/-- The stack after an entry whose pushes go to implemented RAM. -/
theorem State.entered_ram {s : State} (v l : Nat) (he : s.sp.getLsbD 0 = false) (hlo : 0x0800 ≤ s.sp.toNat)
    (hhi : s.sp.toNat + 4 < 0x10000) (hd : s.dataImpl s.sp = true) (hd2 : s.dataImpl (s.sp + 2#16) = true) :
    (s.entered v l).data = writeWord (writeWord s.data s.sp.toNat (frameLow s.pc)) (s.sp.toNat + 2)
        (frameHigh s.srl s.ipl3 s.pc) ∧
      (s.entered v l).sp = s.sp + 4#16 ∧ (s.entered v l).splim = s.splim ∧
      (s.entered v l).splimArmed = s.splimArmed ∧ (s.entered v l).device = s.device := by
  obtain ⟨-, hpush⟩ := State.pushFrame_ram (s := s.saveTemp) he hlo hhi hd hd2
  obtain ⟨hdata, hsp, hsplim, harmed, hdev⟩ := s.entered_stack v l
  rw [hpush] at hdata hsp hsplim harmed hdev
  exact ⟨hdata, hsp.trans (Vector.getElem_set_self _), hsplim, harmed, hdev⟩

/-- A return whose W15 stands 4 above a frame in implemented RAM, within the checks: it reads that frame's two words and
takes W15 down to it. -/
theorem State.return_from_frame {u : State} {a : Word} (hsp : u.sp = a + 4#16) (he : a.getLsbD 0 = false)
    (hlo : 0x0800 ≤ a.toNat) (hhi : a.toNat + 4 < 0x10000)
    (hlim : u.splimArmed = true → a.toNat + 2 ≤ u.splim.toNat) (hd : u.dataImpl a = true)
    (hd2 : u.dataImpl (a + 2#16) = true) :
    u.popFrameUnimplemented = false ∧ u.returnedSp = a ∧
      u.poppedFrame = (readWord u.data (a.toNat + 2), readWord u.data a.toNat) := by
  have h2 : u.sp - 2#16 = a + 2#16 := by rw [hsp]; bv_omega
  have h4 : u.sp - 4#16 = a := by rw [hsp]; bv_omega
  have h2n : (a + 2#16).toNat = a.toNat + 2 := by bv_omega
  have heven : u.sp.getLsbD 0 = false := by rw [even_iff_mod] at he ⊢; bv_omega
  have hpops := State.poppedFrame_ram (s := u) heven (by rw [hsp]; bv_omega)
  rw [h2, h4, h2n] at hpops
  obtain ⟨-, hbad, hun, hpop⟩ := hpops (by omega) hlo
    (fun harm => ⟨hlim harm, Nat.le_trans (by omega) (hlim harm)⟩) hd2 hd
  exact ⟨hun, (State.returnedSp_of_ok hbad hun heven).1.trans h4, hpop⟩

/-- The frame holds all the bits of an even pc (30 R113). -/
theorem frameReturn_frame {pc : ProgAddr} (h : pc.getLsbD 0 = false) (srl : Byte) (ipl3 : Bool) :
    frameReturn (frameHigh srl ipl3 pc) (frameLow pc) = pc :=
  calc frameReturn (frameHigh srl ipl3 pc) (frameLow pc)
    _ = pc.extractLsb' 16 7 ++ pc.extractLsb' 1 15 ++ 0#1 := by
      rw [frameReturn, frameLow, BitVec.extractLsb'_extractLsb'_of_le (by decide)]
      exact congrArg (· ++ pc.extractLsb' 1 15 ++ 0#1) BitVec.extractLsb'_append_eq_right
    _ = pc.extractLsb' 1 22 ++ 0#1 := by
      rw [BitVec.extractLsb'_append_extractLsb'_eq_extractLsb' (show 16 = 1 + 15 from rfl)]
    _ = pc := extract_append_zero h

theorem frameHigh_srl (srl : Byte) (ipl3 : Bool) (pc : ProgAddr) :
    (frameHigh srl ipl3 pc).extractLsb' 8 8 = srl :=
  (BitVec.extractLsb'_append_eq_of_le (by decide)).trans BitVec.extractLsb'_append_eq_left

═══

• Activity: Scan the entries above for the line containing "have h2 : u.sp", and copy it and all lines after it exactly, down to and including the line containing "obtain ⟨-, hbad, hun, hpop⟩".

• Answer for the task:
  have h2 : u.sp - 2#16 = a + 2#16 := by rw [hsp]; bv_omega
  have h4 : u.sp - 4#16 = a := by rw [hsp]; bv_omega
  have h2n : (a + 2#16).toNat = a.toNat + 2 := by bv_omega
  have heven : u.sp.getLsbD 0 = false := by rw [even_iff_mod] at he ⊢; bv_omega
  have hpops := State.poppedFrame_ram (s := u) heven (by rw [hsp]; bv_omega)
  rw [h2, h4, h2n] at hpops
  obtain ⟨-, hbad, hun, hpop⟩ := hpops (by omega) hlo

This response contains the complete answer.